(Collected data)
-- ==== Sys2Proof/Machine/Operands.lean ====
section
/-! DEFINITION. The operand forms: binary64 decoding and the constant product (00_scope.md R12), the integer primitives
(00_scope.md R11), the fields of CTRL (10_state.md R15). -/

namespace Sys2Proof.Machine

/-- `CTRL.ENC`, bit 0: 1 is u-law (10_state.md R15). -/
def encField (c : Ctrl) : Bool := c.getLsbD 0

/-- `CTRL.INV`, bit 1: 1 is on (10_state.md R15). -/
def invField (c : Ctrl) : Bool := c.getLsbD 1

/-- `clamp(v, lo, hi)` (R11). -/
def clamp (v lo hi : Int) : Int := if v < lo then lo else if v > hi then hi else v

/-- `hsb(x)`: index of the most significant set bit, -1 for 0 (R11). -/
def hsb (x : Nat) : Int := if x = 0 then -1 else (Nat.log2 x : Int)

/-- `bitlength(x) = hsb(x) + 1` (R12). -/
def bitLength (x : Nat) : Nat := (hsb x + 1).toNat

/-- `sg = b[63]` (R12, 30_encoding.md R45). -/
def signOf (b : Sample) : Bool := b.getLsbD 63

/-- `e = b[62:52]` (R12). -/
def exponentOf (b : Sample) : Nat := (b.extractLsb' 52 11).toNat

/-- `isfinite64(b) = (e != 0x7FF)` (R12). -/
def isFinite64 (b : Sample) : Bool := exponentOf b != 0x7FF

/-- `f = b[51:0]` (R12). -/
def fractionOf (b : Sample) : Nat := (b.extractLsb' 0 52).toNat

/-- `M` of R12: the integer significand of a finite pattern. -/
def significandOf (b : Sample) : Nat :=
  if exponentOf b = 0 then fractionOf b else 2 ^ 52 + fractionOf b

/-- `E` of R12: the power of two of a finite pattern. -/
def scaleOf (b : Sample) : Int :=
  if exponentOf b = 0 then -1074 else (exponentOf b : Int) - 1075

/-- The triple `(sg, N, X)` of R12, meaning `(-1)^sg * N * 2^X`. -/
structure Product where
  neg : Bool
  mag : Nat
  exp : Int
  deriving DecidableEq, Repr

/-- `Q >> L`, rounded to nearest, ties to even (R12). -/
def shiftRoundEven (Q L : Nat) : Nat :=
  let q := Q >>> L
  if L = 0 then q
  else
    let r := Q % 2 ^ L
    let half := 2 ^ (L - 1)
    if r > half ∨ (r = half ∧ q % 2 = 1) then q + 1 else q

/-- `fmulc(b, C)`: the binary64 product of a finite pattern and a constant, kept unbounded (R12). -/
def fmulc (b : Sample) (C : Nat) : Product :=
  let Q := significandOf b * C
  let L := bitLength Q - 53
  { neg := signOf b, mag := shiftRoundEven Q L, exp := scaleOf b + L }

/-- A magnitude under the sign of a product. -/
def Product.signed (p : Product) (m : Nat) : Int := if p.neg then -(m : Int) else m

/-- `trunc(P)`: toward zero (R11, 41_norm16.md R63, R64). -/
def Product.trunc (p : Product) : Int :=
  p.signed (if 0 ≤ p.exp then p.mag <<< p.exp.toNat else p.mag >>> (-p.exp).toNat)

/-- `round_int(P, ties)`: to nearest, ties as the parameter says (R11, 40_linear8.md R57). `up` is the magnitude in half
units, so it is odd when the part below the point is a half or more, and exact when that part is just a half; R57 lists the
same with `fr` and `half` (Laws/Operands.lean, `roundInt_listing`), which for a sample near zero are numbers of a thousand bits. -/
def Product.roundInt (p : Product) (ties : Config.Ties) : Int :=
  if 0 ≤ p.exp then p.signed (p.mag <<< p.exp.toNat)
  else
    let sh := (-p.exp).toNat
    let ip := p.mag >>> sh
    let up := p.mag >>> (sh - 1)
    if up % 2 = 1 ∧ (p.mag ≠ up <<< (sh - 1) ∨ ties = .away ∨ ip % 2 = 1) then p.signed (ip + 1) else p.signed ip

/-- `val64(b)` of a finite pattern, an exact rational (R12). -/
def val64 (b : Sample) : ℚ :=
  (if signOf b then -1 else 1) * (significandOf b : ℚ) * (2 : ℚ) ^ scaleOf b

/-- The real value of a triple, an exact rational (R12). -/
def Product.value (p : Product) : ℚ :=
  (if p.neg then -1 else 1) * (p.mag : ℚ) * (2 : ℚ) ^ p.exp

end Sys2Proof.Machine
end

### [Task description]
Whenever the word "magnitude" occurs in a line of the records, that line counts toward the total; state the total only.

### [Response to the task]
2